* PROBLEM DETAILS *
The entries that follow include a run beginning at the line with "scheduling.now ≤ 1000) ∧" and ending at the line with "(let d := scheduling.onGrpq"; restate that run word for word and leave the rest out.

* SUPPLIED DATA *

theorem witness_LocksBuffersData :
    (queued.clocked 2 = true ∧ queued.cmdOf 2 = some (cmdOf 2 (.write [[1], [2], [3], [4]]) .lock) ∧ fLt (1 : Word) 2 = true ∧
      (staged 2 .lock).grantable 2 = true ∧
      (staged 2 .lock).writeCheck (cmdOf 2 (.write [[1], [2], [3], [4]]) .lock) = some .writeFault) ∧
    (let d := (staged 2 .lock).onBand fun b => { b with maps := [(1, 0, some 32778)] }
     let d := d.set CBL_GRP.STATE 0 0 1
     d.writeCheck (cmdOf 2 (.write [[1], [2], [3], [4]]) .lock) = none ∧
     (d.lookUp (cmdOf 2 (.write [[1], [2], [3], [4]]) .lock)).err = none ∧ d.grantable 2 = true) ∧
    (queued.grantable 1 = true ∧ queued.lbafOf 1 = 0 ∧
      (∀ k < 4, (queued.heldAt 1 (0 + k) 0).isSome = true) ∧ (queued.alloc 0 1 false).1 = bpmOk) ∧
    ((staged 2 .data).cmdOf 2 = some (cmdOf 2 (.write [[1], [2], [3], [4]]) .data) ∧ queued.hst.feats = [] ∧
      queued.get HST_CTRL.PAUSED = 0) ∧
    (let c := cmdOf 1 .read .transfer
     (staged 1 .transfer).cmdOf 1 = some c ∧ queued.bpm.cmb = 0 ∧ (staged 1 .transfer).poisoned c = [] ∧
      ((List.range c.io.count).flatMap c.dataAt).length ≤ 2 ^ 21 ∧ queued.get HST_CTRL.PAUSED = 0) ∧
    (queued.clocked 19 = true ∧ (staged 1 .context).que.cmds.find? (fun c => c.stage == .context) = some (cmdOf 1 .read .context) ∧
      (staged 1 .context).contexts < 64 ∧
      ((staged 1 .context).alloc (cmdOf 1 .read .context).requester ((staged 1 .context).bufsWanted (cmdOf 1 .read .context))
        false).1 = bpmOk ∧
      (((staged 1 .context).setFree 0).alloc 0 1 false).1 ≠ bpmOk) ∧
    (let d := queued.onBand fun b => { b with deletes := [(1, 0, 0, 9)] }
     (d.band.deletes.find? fun x => x.1 == 1) = some (1, 0, 0, 9)) := by decide +kernel

/-- The write of queued waits for its buffers, with nothing held and room under the limit. -/
def granting : Dev :=
  ((((staged 2 .buffer).onQue fun q => { q with held := [] }).set FMT_LANES.PRESENT 255 1).set CBL_GRP.STATE 0 0 1).set
    RMT_HELD_LIMIT.LIMIT 100 0 0

theorem witness_LocksBuffersData_buffers : granting.writesHeld = false ∧ granting.nextWrite.map Cmd.f = some 2 ∧
    (granting.onSeq fun s => { s with spinDown := 1 }).seq.spinDown ≠ 0 := by decide +kernel

/-- A request of group 1's list. -/
def mreq (no cyl : Nat) (why : Purpose) : MediaReq := ⟨no, ⟨0, cyl, 0, 4, 0, 1, 0, 255, false⟩, why, no, 0, 0, 0, []⟩

/-- Group 1 loaded and on track with two host requests. -/
def scheduling : Dev :=
  ((((served.set SRV_STATUS.STATE 5 1).set CBL_GRP.STATE 0 0 1).set QUE_SEEK_EST.US 10000 0 13).set
    SPN_SPEED.SPEED 115200).onGrpq 1 fun q =>
    { q with list := [mreq 0 5000 (.host [1]), mreq 1 10 (.host [2])] }

theorem witness_SchedulerAndFormatter :
    (scheduling.loaded 1 = true ∧ scheduling.grpFenced 1 = false ∧ scheduling.groupAllowed 1 = true ∧
      scheduling.pwrfail = false ∧ scheduling.mode = .active ∧ scheduling.que.held = [] ∧ scheduling.heldBufs = 0 ∧
      scheduling.now ≤ 1000) ∧
    (scheduling.get QUE_CTRL.EN = 1 ∧ scheduling.islandUp 2 = true ∧ scheduling.grpq[(1 : Grp)].active = none ∧
      scheduling.grpq[(1 : Grp)].posted = [] ∧
      ∀ m ∈ scheduling.grpq[(1 : Grp)].list, m.isDestage = false ∧ m.isFlush = false ∧ m.after ≤ scheduling.now) ∧
    (let d := scheduling.onGrpq 1 fun q => { q with active := some (mreq 2 0 (.host [3])) }
     d.clocked 2 = true ∧ d.onCyl 1 0 = true ∧ d.onCyl 1 5 = false ∧ d.fmt[(1 : Grp)].next = none ∧ d.srv[(1 : Grp)].request = none ∧
     (d.set FMT_STATUS.STATE 1 1).fmtState 1 ≠ fsOff) ∧
    (let d := (scheduling.onGrpq 1 fun q => { q with posted := [mreq 2 0 (.cobbler 5)] }).onFmt 1 fun f =>
        { f with evts := [.reqFailed 4] }
     d.hostPosted 1 = false ∧ (∀ i : HeadIx, d.lanes[laneOf 1 i].ladders = [] ∧ d.wantsDec (laneOf 1 i) = false) ∧
      d.intentFor 1 0 = none) ∧
    (let d := (scheduling.set SYS_MODE.MODE 12).onGrpq 1 fun q => { q with list := [mreq 0 0 (.flush 1), mreq 1 0 (.flush 0)] }
     d.mode = .coastFlush ∧ d.loaded 1 = true ∧ d.grpFenced 1 = false ∧
      ∃ m ∈ d.grpq[(1 : Grp)].list, m.isFlush = true ∧ m.part ≤ 2) := by decide +kernel

/-! ### Admin commands -/

/-- The served rig with one I/O queue pair whose commands are none. -/
def adm : Dev := served.set SEC_STATUS.ENTROPY_OK 1

/-- VF 3 present and served. -/
def vf3 : Dev := adm.set HST_FN_STATUS.PRESENT 1 0 3

theorem witness_AdminCommands :
    (adm.fetching 0 = true ∧ adm.mode = .active ∧ adm.queueLimit 0 = 64 ∧ adm.vectorLimit 0 = 64 ∧
      (∀ x ∈ adm.hst.fns[(0 : Fn)].sqs, x.qid ≠ 2) ∧ (∃ x ∈ adm.hst.fns[(0 : Fn)].cqs, x.qid = 1) ∧
      (∀ x ∈ adm.hst.fns[(0 : Fn)].cqs, x.qid ≠ 2) ∧ ∃ x ∈ adm.hst.fns[(0 : Fn)].sqs, x.cqid = 1) ∧
    ((∀ c ∈ adm.que.cmds, c.q ≠ ⟨0, 1⟩) ∧ adm.hst.fns[(0 : Fn)].aers.length < 8 ∧ adm.hst.selfTest = none ∧
      (adm.onFn 0 fun f => { f with aers := [1, 2, 3, 4, 5, 6, 7, 8] }).hst.fns[(0 : Fn)].aers.length = 8) ∧
    ((adm.onQue fun q => { q with cmds := [cmdOf 1 .read .lock] }).que.cmds = [cmdOf 1 .read .lock] ∧
      (cmdOf 1 .read .lock).q = ⟨0, 1⟩ ∧ (cmdOf 1 .read .lock).io.cid = 7) ∧
    (adm.get RMT_HOST.FLOOR ≤ psCeil 2 ∧ (∀ e ∈ [(3, 100), (4, 0), (7, 0)], e.2 = 0 ∨ e.1 = 3 ∨ e.1 = 4) ∧
      queued.que.held ≠ [] ∧ queued.seq.spinDown = 0 ∧ queued.fetching 0 = true ∧
      (adm.onSeq fun s => { s with spinDown := 1 }).fetching 0 = true) ∧
    (adm.hst.download = [] ∧ adm.flexUsed.1 + 2 ≤ 960 ∧ adm.hst.fns[(3 : Fn)].online = false) ∧
    vf3.fetching 3 = true := by decide +kernel

/-- A spin-down is held while the mode is SPIN_UP and refused in RETRACT (R411). -/
theorem test_askDown_held : (rig.setMode .spinUp).askDown.2 = .success ∧
    (rig.setMode .spinUp).askDown.1.seq.spinHeld = some false ∧ (rig.setMode .retract).askDown.2 = .sequenceError := by
  decide +kernel

/-- The rig with a free user area in group 1, for a namespace of one band. -/
def freeArea : Dev :=
  (adm.set CBL_GRP.STATE 0 0 1).onBand fun b =>
    { b with dir := b.dir ++ [(32779, ⟨1, 411950, bsFree, false, 0xFF, 0, 0⟩)] }

theorem witness_NamespaceCommands :
    ((adm.setMode .standby).fetching 0 = true ∧ (adm.setMode .standby).mode = .standby) ∧
    (freeArea.createRefused (2 ^ 18) (2 ^ 18) 0 = none ∧
      (∀ m ∈ (takeBands freeArea.giving ({ nsid := 2, nsze := 2 ^ 18, lbaf := 0 } : Ns).wanted freeArea.band.dir
        ⟨[], []⟩).maps, m.2.2 ≠ none) ∧
      (∃ m ∈ (takeBands adm.giving ({ nsid := 2, nsze := 2 ^ 18, lbaf := 0 } : Ns).wanted adm.band.dir
        ⟨[], []⟩).maps, m.2.2 = none) ∧ adm.createRefused (2 ^ 18) (2 ^ 18) 0 = none) ∧
    (adm.band.ns.map Ns.nsid = [1] ∧ adm.get SEC_STATUS.ENTROPY_OK = 1 ∧ adm.sanitizing = false ∧
      (adm.nsOf 1).map Ns.attached = some [0]) ∧
    (freeArea.formatRefused 1 0 1 = none ∧ fmtLbaf 0 = 0 ∧ (freeArea.nsOf 1).map Ns.lbaf = some 0 ∧ freeArea.que.cmds = [] ∧ freeArea.holes = [] ∧ freeArea.nsBands [1] ≠ [] ∧
      freeArea.band.ops = [] ∧ (∀ g : Grp, freeArea.hasHeads g = true → freeArea.grpState g ≠ gsOffline) ∧
      freeArea.nsBands (freeArea.band.ns.map Ns.nsid) ≠ [] ∧ ∀ n ∈ freeArea.band.ns, n.formatting = false) ∧
    (freeArea.onBand fun b => { b with ops := [{ kind := .sanitize 1 0, todo := [32778], total := 1 }] }).sanitizing =
      true := by decide +kernel

/-- The lowest free NSID beside namespace 1. -/
theorem test_freeNsid : freeArea.freeNsid = some 2 := by decide +kernel

/-! ### Chapter 14 -/

/-- The rig with its cache on for requester 72 and no way off. -/
def cached : Dev :=
  ((rig.set CCH_STATUS.STATE 0).set CCH_CTRL.EN 1).set CCH_REQ_ATTR.ALLOC 1 0 72

/-- A line with a byte written in the cache, and a miss register with another. -/
def dirtyLine : Dev :=
  cached.onMem fun m => { m with
    lines := [⟨4, 0, [(513, 0xAA)]⟩]
    misses := [{ line := 9, writes := [(1152, 0x55)] }] }

theorem plainMem_dirtyLine : dirtyLine.plainMem := by
  simp only [Dev.plainMem, Dev.coherent]
  decide +kernel

theorem witness_MemoryReadsWhatWasWritten :
    dirtyLine.clocked 5 = true ∧ dirtyLine.clocked 6 = true ∧ dirtyLine.injecting (256 + bufPc (0x123 / 65536)) = none ∧
      (dirtyLine.missOf 9).isSome = true ∧ dirtyLine.wayState 0 = 0 ∧ dirtyLine.cacheState = 0 := by decide +kernel

theorem plainMem_drained : (dirtyLine.onMem fun m => { m with misses := [] }).plainMem := by
  simp only [Dev.plainMem, Dev.coherent]
  decide +kernel

theorem witness_CacheKeystonesScrubber :
    (cached.takes .control CCH_WAY_CTRL.at = true ∧ cached.takes .control CCH_SCRATCH.at = true ∧
      cached.takes .control CCH_CTRL.at = true ∧ cached.takes .control CCH_MAINT_CMD.at = true ∧
      cached.takes .control (MEM_KS.at 0 5) = true ∧ CCH_SCRATCH.COUNT.of 8 = 8 ∧ CCH_SCRATCH.COUNT.of 9 = 9) ∧
    ((cached.setWay 3 3).wayState 3 = 3 ∧ cached.wayState 3 = 0 ∧ bit (CCH_WAY_CTRL.OFF.of 8) 3 = true ∧
      bit ((cached.set CCH_WAY_CTRL.OFF 8).get CCH_WAY_CTRL.OFF) 3 = true ∧ (cached.setWay 3 1).wayState 3 = 1) ∧
    ((cached.set CCH_STATUS.STATE 1).cacheState = 1 ∧ rig.cacheState = 2 ∧ cached.get CCH_MAINT_CMD.GO = 0 ∧
      cached.mem.misses = [] ∧ (cached.set CCH_MAINT_CMD.GO 1).get CCH_MAINT_CMD.GO = 1) ∧
    ((∀ k : Fin 64, cached.ksFenced k = false ∧ (cached.mem.ks[k].vote).2 = .agree) ∧ cached.merging = false ∧
      (cached.set SYS_MODE.MODE 14).merging = true) ∧
    (cached.clocked 7 = true ∧ cached.clocked (scrubIsland 3) = true ∧ cached.injecting 200 = none ∧ cached.injecting 400 = none ∧
      ((cached.onMem fun m => { m with maint := some ⟨0, 0, 0, 0⟩ }).mem.maint).isSome = true ∧
      cached.get MEM_SCRUB_CFG.EN = 1 ∧ cached.mem.next[(3 : Fin 8)] + 1 < scrubSize 3 ∧
      (cached.onMem fun m => { m with next := m.next.set 3 16383 }).mem.next[(3 : Fin 8)] + 1 = scrubSize 3) := by
  decide +kernel

/-- Chapter 14's example: buffer address 0x0_2345_6780. -/
theorem test_bufferAddress : 0x23456780 / 65536 = 0x2345 ∧ bufPc 0x2345 = 32 + 2 ∧ mirrorAddr 0x23456780 / 65536 = 9028 ∧
    0x23456780 / 128 % 32768 = 0xACF ∧ 0x23456780 / 2 ^ 22 = 0x8D := by decide +kernel

/-- Two good copies outvote the third (R478). -/
theorem test_vote : ({ a := 5, b := 7, c := 7 } : KsWord).vote = (7, .ce) ∧
    ({ a := 5, b := 7, c := 9 } : KsWord).vote.2 = .fence ∧
    ({ a := 5, b := 7, c := 9, okA := false, okC := false } : KsWord).vote = (7, .uc) := by decide +kernel

/-! ### Chapter 15 -/

/-- The rig with its pool on: buffer 5 is requester 3's, and requester 4 may have one more. -/
def pooled : Dev :=
  (((rig.set BPM_CTRL.EN 1).set BPM_FREE.COUNT 1000).set BPM_QUOTA.MAX 8 0 4).onBpm fun p =>
    { p with recs := [⟨5, 3, 0, false, false⟩], waiting := [] }

/-- Channel 2 with a COPY of 128 bytes onto itself, 64 bytes higher. -/
def copying : Dev := { dirtyLine with jobs := dirtyLine.jobs.set 2 (some ⟨0x4000, 0x4040, 128, 0, 0, false⟩) }

/-- The same job in the channel's registers. -/
def toCopy : Dev :=
  (((rig.set SHU_CTRL.EN 1).setWord SHU_SRC_LO 0x4000 0 2).setWord SHU_DST_LO 0x4040 0 2).set SHU_COUNT.BYTES 128 0 2

theorem witness_BufferPoolAndShuttle :
    (pooled.clocked 5 = true ∧ pooled.get BPM_CTRL.EN = 1 ∧ 4 ∉ pooled.flt.requesters ∧ pooled.bufsOf 4 + 1 ≤ pooled.get BPM_QUOTA.MAX 0 4 * 16 ∧
      1 + pooled.reserved 4 ≤ pooled.get BPM_FREE.COUNT ∧ 7 < bufTotal ∧ pooled.bufFree 7 = true ∧
      (pooled.set BPM_QUOTA.MAX 0 0 6).get BPM_QUOTA.MAX 0 6 * 16 < pooled.bufsOf 6 + 1) ∧
    (pooled.bufRec 5 = some ⟨5, 3, 0, false, false⟩ ∧ 5 + pooled.bpm.cmb < bufTotal ∧ pooled.pcFenced (bufPc 5) = false) ∧
    (toCopy.takes .control (SHU_CH_CTRL.at 0 2) = true ∧ toCopy.jobs[(2 : Chan)] = none ∧
      toCopy.jobCheck 2 (toCopy.jobOf 2) = none ∧ toCopy.injecting (336 + (2 : Chan).val) = none ∧ (toCopy.jobOf 2).stream = false ∧
      (toCopy.jobOf 2).src ≠ (toCopy.jobOf 2).dst ∧ rig.jobCheck 2 (rig.jobOf 2) = some 6) ∧
    (copying.clocked 5 = true ∧ copying.takes .control (SHU_CH_CTRL.at 0 2) = true ∧ copying.takes .control SHU_CTRL.at = true ∧
      copying.jobs[(2 : Chan)] = some ⟨0x4000, 0x4040, 128, 0, 0, false⟩) ∧
    (let j : Job := ⟨0x4000, 0x4040, 128, 0, 0, false⟩
     j.mode = 0 ∧ j.legal = true ∧ j.aligned = true ∧ j.mapped = true ∧ j.stream = false) := by decide +kernel

theorem plainMem_copying : copying.plainMem := by
  simp only [Dev.plainMem, Dev.coherent]
  decide +kernel

/-- A COPY upwards over itself goes backward (R500). -/
theorem test_backward : (⟨0x4000, 0x4040, 128, 0, 0, false⟩ : Job).backward = true ∧
    (⟨0x4040, 0x4000, 128, 0, 0, false⟩ : Job).backward = false := by decide +kernel

/-! ### Chapter 17 -/

/-- Source 481 asserted at priority 10 for core 1, which takes interrupts. -/
def asserted : Dev :=
  let d := (((rig.set ICT_CTRL.EN 1).set ICT_CPU_CTRL.EN 1 0 1).setWord ICT_SRC_CFG 0x10A 0 481).setWord QUE_INT_STATUS 2
  d.setWord QUE_INT_EN 2

/-- The same source pending, or active on core 1. -/
def pends : Dev := asserted.setSrc 481 1
def active481 : Dev := (asserted.setSrc 481 2).onIct fun t => { t with stack := t.stack.set 1 [(481, 10)] }

/-- Core 1 asleep, watched by entry 3 on source 481. -/
def asleep : Dev := (pends.setWord VGL_SLEEP 2).setWord VGL_WATCH 0x800001E1 0 3

theorem witness_InterruptsAndVigil :
    (asserted.statusSet 481 = true ∧ bit (asserted.get TRC_CTRL.RANGES) (sourceRow 481) = false ∧ asserted.islandUp 7 = true ∧
      asserted.line 481 = true ∧ asserted.srcState 481 = 0 ∧ asserted.srcPrio 481 = 10) ∧
    (let d := asserted.setWord TRC_CTRL 0x40000020
     d.islandUp 20 = true ∧ bit (d.get TRC_CTRL.RANGES) (sourceRow 481) = true ∧ d.get TRC_CTRL.TRACE_EN = 0 ∧
      d.get TRC_CTRL.PORT_EN = 1) ∧
    (pends.refusal ⟨coreWho 1, ICT_CLAIM.at 0 1, false, 4⟩ = none ∧ pends.deliverable 1 = some 481 ∧
      pends.deliverable 0 = none ∧ (pends.stackOf 1).length = 0 ∧
      rig.refusal ⟨coreWho 0, ICT_CLAIM.at 0 0, false, 4⟩ = none) ∧
    (active481.takes (coreWho 1) (ICT_EOI.at 0 1) = true ∧ active481.stackOf 1 = [(481, 10)] ∧ bits (481 : Word) 0 10 = 481) ∧
    (rig.takes .control (ICT_SRC_CFG.at 0 1023) = true ∧ rig.takes .control ICT_SWI_LO.at = true ∧
      rig.takes (coreWho 1) VGL_SLEEP.at = true ∧ ∀ e, e < 64 → rig.watches 1 e = false) ∧
    ((∀ y, y < 64 → (asleep.get VGL_WATCH.EN 0 y = 1 ↔ y = 3)) ∧ asleep.line 481 = true ∧
      asleep.get VGL_WATCH.SOURCE 0 3 = 481 ∧ asleep.vigilTarget 481 < 2 ∧
      bit (asleep.get VGL_SLEEP.CORE) (asleep.vigilTarget 481) = true ∧
      asleep.mode = .active) ∧
    (let d := rig.set VGL_CTRL.CMP_EN 1
     d.get VGL_CTRL.CMP_EN = 1 ∧ d.get VGL_TIMER.TICKS = d.get VGL_TIMER_CMP.TICKS) := by decide +kernel

/-- Chapter 17's example: 64 at priority 4 is not delivered under 481, 770 at priority 20 preempts. -/
theorem test_preempt :
    let d := ((active481.setWord ICT_SRC_CFG 0x40000104 0 64).setWord ICT_SRC_CFG 0x40000114 0 770)
    d.deliverable 1 = some 770 ∧ (d.setSrc 770 0).deliverable 1 = none ∧ (d.setSrc 770 0).choice 1 = some 64 := by
  decide +kernel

* OUTPUT OF THE TASK *
      scheduling.now ≤ 1000) ∧
    (scheduling.get QUE_CTRL.EN = 1 ∧ scheduling.islandUp 2 = true ∧ scheduling.grpq[(1 : Grp)].active = none ∧
      scheduling.grpq[(1 : Grp)].posted = [] ∧
      ∀ m ∈ scheduling.grpq[(1 : Grp)].list, m.isDestage = false ∧ m.isFlush = false ∧ m.after ≤ scheduling.now) ∧
    (let d := scheduling.onGrpq 1 fun q => { q with active := some (mreq 2 0 (.host [3])) }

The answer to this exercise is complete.